◆ **Task objective**
Nothing outside the range below should be printed. Output exactly the lines from the line with "def startTd (old" to the line with "program region. -/", both included.
◇ ◇ ◇ ◇
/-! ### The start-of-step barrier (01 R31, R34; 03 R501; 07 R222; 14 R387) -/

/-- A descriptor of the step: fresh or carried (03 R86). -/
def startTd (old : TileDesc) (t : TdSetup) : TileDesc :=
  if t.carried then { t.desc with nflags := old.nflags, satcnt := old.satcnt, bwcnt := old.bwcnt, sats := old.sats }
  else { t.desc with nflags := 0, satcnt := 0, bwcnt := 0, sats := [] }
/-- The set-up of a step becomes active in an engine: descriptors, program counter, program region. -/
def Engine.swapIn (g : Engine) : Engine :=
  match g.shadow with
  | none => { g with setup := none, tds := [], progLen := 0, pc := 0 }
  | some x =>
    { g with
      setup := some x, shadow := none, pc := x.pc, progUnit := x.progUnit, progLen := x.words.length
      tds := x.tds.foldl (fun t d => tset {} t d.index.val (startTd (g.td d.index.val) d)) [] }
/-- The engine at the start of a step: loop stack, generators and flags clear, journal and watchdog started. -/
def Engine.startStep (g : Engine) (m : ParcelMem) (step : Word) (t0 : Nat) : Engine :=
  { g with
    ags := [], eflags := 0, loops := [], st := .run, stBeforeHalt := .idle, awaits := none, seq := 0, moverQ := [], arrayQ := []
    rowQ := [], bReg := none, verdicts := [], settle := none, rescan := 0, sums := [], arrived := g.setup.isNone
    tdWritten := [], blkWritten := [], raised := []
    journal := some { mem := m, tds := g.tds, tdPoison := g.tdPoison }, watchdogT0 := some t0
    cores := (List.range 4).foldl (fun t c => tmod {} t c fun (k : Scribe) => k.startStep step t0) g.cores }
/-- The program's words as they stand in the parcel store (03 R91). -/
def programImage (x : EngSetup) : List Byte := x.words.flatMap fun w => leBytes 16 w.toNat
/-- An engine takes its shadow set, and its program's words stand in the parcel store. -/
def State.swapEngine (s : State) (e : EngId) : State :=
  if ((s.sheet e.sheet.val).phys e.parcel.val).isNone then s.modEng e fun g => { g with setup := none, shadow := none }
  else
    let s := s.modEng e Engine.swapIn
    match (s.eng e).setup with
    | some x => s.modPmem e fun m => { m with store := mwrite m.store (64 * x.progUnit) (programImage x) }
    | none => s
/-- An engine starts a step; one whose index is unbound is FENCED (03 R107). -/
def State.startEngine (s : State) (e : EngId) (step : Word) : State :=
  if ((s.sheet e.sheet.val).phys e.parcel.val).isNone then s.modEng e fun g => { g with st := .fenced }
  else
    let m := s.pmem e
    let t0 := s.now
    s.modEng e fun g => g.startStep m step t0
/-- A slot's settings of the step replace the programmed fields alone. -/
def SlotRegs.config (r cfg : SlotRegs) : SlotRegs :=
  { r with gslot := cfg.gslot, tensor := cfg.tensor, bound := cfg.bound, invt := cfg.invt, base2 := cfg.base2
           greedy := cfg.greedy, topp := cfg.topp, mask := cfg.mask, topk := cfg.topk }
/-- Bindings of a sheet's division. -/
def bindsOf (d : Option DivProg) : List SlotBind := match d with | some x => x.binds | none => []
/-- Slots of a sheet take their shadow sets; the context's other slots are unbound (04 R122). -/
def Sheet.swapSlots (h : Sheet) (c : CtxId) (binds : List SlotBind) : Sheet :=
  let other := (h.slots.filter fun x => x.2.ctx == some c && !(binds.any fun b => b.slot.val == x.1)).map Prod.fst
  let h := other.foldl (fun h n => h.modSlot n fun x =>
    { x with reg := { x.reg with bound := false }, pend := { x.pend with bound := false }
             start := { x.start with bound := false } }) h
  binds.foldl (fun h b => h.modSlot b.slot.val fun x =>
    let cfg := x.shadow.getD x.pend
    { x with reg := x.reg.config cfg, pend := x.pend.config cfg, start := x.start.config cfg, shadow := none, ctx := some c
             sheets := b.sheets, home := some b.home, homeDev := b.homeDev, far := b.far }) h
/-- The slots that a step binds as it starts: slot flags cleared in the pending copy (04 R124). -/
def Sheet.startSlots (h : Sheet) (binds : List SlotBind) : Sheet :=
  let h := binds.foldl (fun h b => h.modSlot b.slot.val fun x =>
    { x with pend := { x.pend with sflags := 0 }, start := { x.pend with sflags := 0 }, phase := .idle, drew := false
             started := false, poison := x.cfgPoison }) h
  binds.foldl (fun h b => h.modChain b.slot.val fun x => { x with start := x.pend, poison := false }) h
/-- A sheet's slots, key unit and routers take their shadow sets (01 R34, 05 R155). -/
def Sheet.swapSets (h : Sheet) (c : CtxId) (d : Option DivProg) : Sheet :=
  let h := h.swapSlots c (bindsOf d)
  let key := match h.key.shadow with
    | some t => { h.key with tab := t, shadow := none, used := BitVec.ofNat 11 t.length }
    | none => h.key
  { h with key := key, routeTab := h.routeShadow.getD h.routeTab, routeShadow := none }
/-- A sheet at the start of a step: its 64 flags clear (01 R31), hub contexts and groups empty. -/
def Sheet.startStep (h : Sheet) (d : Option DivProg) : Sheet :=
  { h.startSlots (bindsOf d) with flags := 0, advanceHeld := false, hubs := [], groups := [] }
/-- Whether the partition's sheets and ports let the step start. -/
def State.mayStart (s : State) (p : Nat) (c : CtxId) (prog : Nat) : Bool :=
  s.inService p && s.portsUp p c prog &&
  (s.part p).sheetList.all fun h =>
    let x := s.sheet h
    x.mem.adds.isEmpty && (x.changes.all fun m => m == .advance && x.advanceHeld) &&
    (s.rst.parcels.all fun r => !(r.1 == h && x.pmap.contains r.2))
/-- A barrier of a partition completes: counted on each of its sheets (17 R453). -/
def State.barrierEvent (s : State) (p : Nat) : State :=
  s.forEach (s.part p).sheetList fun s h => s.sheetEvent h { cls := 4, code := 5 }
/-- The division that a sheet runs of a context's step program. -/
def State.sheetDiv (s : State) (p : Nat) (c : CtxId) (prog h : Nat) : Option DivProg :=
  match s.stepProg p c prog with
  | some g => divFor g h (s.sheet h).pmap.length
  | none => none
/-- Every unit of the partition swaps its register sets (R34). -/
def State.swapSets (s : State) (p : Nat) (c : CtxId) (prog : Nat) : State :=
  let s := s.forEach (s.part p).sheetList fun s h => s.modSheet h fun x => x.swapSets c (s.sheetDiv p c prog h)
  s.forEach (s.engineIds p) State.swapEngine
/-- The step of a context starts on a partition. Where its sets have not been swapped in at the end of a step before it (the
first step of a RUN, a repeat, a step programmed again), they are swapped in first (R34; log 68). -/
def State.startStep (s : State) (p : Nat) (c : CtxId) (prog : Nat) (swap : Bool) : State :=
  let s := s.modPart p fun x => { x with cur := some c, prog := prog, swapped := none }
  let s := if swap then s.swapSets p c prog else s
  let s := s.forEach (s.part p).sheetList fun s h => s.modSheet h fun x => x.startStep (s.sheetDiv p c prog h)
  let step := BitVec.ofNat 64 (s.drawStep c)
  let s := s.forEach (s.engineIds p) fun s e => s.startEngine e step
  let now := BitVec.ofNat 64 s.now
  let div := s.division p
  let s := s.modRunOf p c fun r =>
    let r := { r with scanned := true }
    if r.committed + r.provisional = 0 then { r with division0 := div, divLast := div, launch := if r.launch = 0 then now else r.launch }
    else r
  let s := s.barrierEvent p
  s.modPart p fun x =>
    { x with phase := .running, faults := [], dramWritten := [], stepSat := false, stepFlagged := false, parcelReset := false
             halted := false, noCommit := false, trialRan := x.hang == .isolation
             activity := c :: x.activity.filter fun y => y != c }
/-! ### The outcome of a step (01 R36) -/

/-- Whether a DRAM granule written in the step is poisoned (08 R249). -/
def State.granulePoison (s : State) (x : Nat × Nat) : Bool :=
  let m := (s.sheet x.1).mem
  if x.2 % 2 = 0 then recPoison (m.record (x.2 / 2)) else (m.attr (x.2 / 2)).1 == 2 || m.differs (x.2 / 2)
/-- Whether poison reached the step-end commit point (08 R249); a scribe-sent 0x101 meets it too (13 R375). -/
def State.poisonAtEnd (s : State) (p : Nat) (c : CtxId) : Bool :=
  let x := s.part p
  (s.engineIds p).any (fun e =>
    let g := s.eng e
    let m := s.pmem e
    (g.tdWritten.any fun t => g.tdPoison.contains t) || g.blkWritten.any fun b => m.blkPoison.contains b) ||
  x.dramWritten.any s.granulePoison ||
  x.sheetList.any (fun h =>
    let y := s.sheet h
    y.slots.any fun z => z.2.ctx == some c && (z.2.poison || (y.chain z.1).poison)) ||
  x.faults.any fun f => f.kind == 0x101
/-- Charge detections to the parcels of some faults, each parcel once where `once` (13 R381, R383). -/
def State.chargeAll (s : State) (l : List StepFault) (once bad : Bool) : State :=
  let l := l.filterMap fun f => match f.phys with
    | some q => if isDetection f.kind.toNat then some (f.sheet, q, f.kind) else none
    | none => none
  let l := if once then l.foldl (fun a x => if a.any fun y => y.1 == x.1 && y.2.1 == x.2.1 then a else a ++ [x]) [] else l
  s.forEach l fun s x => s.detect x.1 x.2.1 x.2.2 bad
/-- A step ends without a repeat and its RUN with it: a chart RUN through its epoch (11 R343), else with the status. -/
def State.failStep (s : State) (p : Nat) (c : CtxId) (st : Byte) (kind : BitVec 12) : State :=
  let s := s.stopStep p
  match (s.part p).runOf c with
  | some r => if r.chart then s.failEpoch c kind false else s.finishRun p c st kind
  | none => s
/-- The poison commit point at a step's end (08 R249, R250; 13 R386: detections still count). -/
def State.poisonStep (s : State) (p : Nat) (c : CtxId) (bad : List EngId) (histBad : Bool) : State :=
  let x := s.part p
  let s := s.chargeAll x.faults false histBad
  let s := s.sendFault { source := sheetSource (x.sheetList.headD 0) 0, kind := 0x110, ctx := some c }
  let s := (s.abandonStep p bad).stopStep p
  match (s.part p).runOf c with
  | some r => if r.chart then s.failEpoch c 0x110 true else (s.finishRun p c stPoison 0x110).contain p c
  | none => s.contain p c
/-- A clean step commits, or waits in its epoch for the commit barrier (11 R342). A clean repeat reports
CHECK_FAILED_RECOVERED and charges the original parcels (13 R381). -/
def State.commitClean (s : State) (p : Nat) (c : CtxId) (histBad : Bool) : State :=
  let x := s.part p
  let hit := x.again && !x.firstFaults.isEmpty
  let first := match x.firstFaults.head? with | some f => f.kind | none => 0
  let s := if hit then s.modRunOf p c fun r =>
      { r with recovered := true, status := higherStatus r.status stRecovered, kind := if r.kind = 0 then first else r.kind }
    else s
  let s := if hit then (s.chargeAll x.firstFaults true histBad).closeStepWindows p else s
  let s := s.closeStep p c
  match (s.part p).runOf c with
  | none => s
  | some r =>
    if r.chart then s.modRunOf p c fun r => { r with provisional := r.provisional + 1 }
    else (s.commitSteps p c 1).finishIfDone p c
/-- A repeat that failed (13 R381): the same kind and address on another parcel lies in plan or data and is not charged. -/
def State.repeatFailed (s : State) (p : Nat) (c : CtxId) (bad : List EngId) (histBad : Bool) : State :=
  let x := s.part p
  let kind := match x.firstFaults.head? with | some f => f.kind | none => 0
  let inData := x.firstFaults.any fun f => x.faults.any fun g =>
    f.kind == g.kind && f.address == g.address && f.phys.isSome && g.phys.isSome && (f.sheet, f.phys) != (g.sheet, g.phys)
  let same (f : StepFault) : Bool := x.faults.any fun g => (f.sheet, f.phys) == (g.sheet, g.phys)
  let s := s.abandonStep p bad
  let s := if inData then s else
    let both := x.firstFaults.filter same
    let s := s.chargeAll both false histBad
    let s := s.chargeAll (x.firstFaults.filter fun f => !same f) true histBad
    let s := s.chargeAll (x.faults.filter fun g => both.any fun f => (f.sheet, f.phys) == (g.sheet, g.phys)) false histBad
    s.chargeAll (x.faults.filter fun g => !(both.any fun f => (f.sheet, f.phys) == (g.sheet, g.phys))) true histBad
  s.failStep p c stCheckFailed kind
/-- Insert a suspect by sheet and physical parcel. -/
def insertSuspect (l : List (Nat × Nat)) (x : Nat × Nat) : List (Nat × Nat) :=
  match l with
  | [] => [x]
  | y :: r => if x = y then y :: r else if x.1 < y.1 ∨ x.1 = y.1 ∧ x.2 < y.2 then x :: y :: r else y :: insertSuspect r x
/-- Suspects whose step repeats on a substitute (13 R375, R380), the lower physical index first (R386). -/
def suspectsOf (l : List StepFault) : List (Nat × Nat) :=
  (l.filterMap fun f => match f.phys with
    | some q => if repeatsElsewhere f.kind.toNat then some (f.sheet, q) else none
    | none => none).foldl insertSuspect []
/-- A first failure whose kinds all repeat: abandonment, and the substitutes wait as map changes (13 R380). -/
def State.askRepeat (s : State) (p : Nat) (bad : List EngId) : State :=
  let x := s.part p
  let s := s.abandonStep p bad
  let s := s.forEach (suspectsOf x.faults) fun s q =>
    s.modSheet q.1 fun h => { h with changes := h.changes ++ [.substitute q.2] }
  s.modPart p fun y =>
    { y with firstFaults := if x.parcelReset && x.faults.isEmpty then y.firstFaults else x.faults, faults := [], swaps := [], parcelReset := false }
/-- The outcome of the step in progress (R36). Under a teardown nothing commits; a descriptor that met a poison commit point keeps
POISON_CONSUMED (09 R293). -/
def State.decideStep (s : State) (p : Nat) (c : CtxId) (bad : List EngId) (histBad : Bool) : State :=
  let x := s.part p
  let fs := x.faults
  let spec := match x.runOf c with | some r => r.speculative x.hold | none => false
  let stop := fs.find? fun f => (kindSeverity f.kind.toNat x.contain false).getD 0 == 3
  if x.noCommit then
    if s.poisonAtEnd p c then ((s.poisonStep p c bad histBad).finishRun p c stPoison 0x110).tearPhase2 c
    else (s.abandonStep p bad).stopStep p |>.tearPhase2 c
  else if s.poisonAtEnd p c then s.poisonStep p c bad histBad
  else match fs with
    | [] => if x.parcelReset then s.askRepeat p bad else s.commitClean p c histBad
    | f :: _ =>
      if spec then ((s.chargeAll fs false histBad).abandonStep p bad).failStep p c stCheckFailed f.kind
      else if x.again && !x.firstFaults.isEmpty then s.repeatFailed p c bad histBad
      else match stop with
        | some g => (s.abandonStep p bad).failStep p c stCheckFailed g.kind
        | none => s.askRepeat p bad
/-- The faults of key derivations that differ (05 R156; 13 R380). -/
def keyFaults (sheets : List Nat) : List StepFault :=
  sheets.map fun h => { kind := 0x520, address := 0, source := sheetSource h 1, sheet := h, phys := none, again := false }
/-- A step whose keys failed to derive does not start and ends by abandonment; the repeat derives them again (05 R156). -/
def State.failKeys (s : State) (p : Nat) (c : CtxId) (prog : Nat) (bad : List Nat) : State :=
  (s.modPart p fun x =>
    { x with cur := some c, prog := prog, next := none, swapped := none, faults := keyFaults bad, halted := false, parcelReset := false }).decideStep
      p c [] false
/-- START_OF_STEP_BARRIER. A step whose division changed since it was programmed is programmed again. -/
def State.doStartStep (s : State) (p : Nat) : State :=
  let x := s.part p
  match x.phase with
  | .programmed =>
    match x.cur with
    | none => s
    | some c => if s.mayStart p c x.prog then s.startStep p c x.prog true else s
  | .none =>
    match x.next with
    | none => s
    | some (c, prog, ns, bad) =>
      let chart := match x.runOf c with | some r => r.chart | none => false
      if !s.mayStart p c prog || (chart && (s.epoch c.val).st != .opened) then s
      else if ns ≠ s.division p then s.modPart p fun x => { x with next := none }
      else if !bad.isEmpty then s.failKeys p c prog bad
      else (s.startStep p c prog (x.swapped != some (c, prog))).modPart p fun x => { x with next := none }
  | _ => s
◇ ◇ ◇ ◇
◆ **Result of this task**
def startTd (old : TileDesc) (t : TdSetup) : TileDesc :=
  if t.carried then { t.desc with nflags := old.nflags, satcnt := old.satcnt, bwcnt := old.bwcnt, sats := old.sats }
  else { t.desc with nflags := 0, satcnt := 0, bwcnt := 0, sats := [] }
/-- The set-up of a step becomes active in an engine: descriptors, program counter, program region. -/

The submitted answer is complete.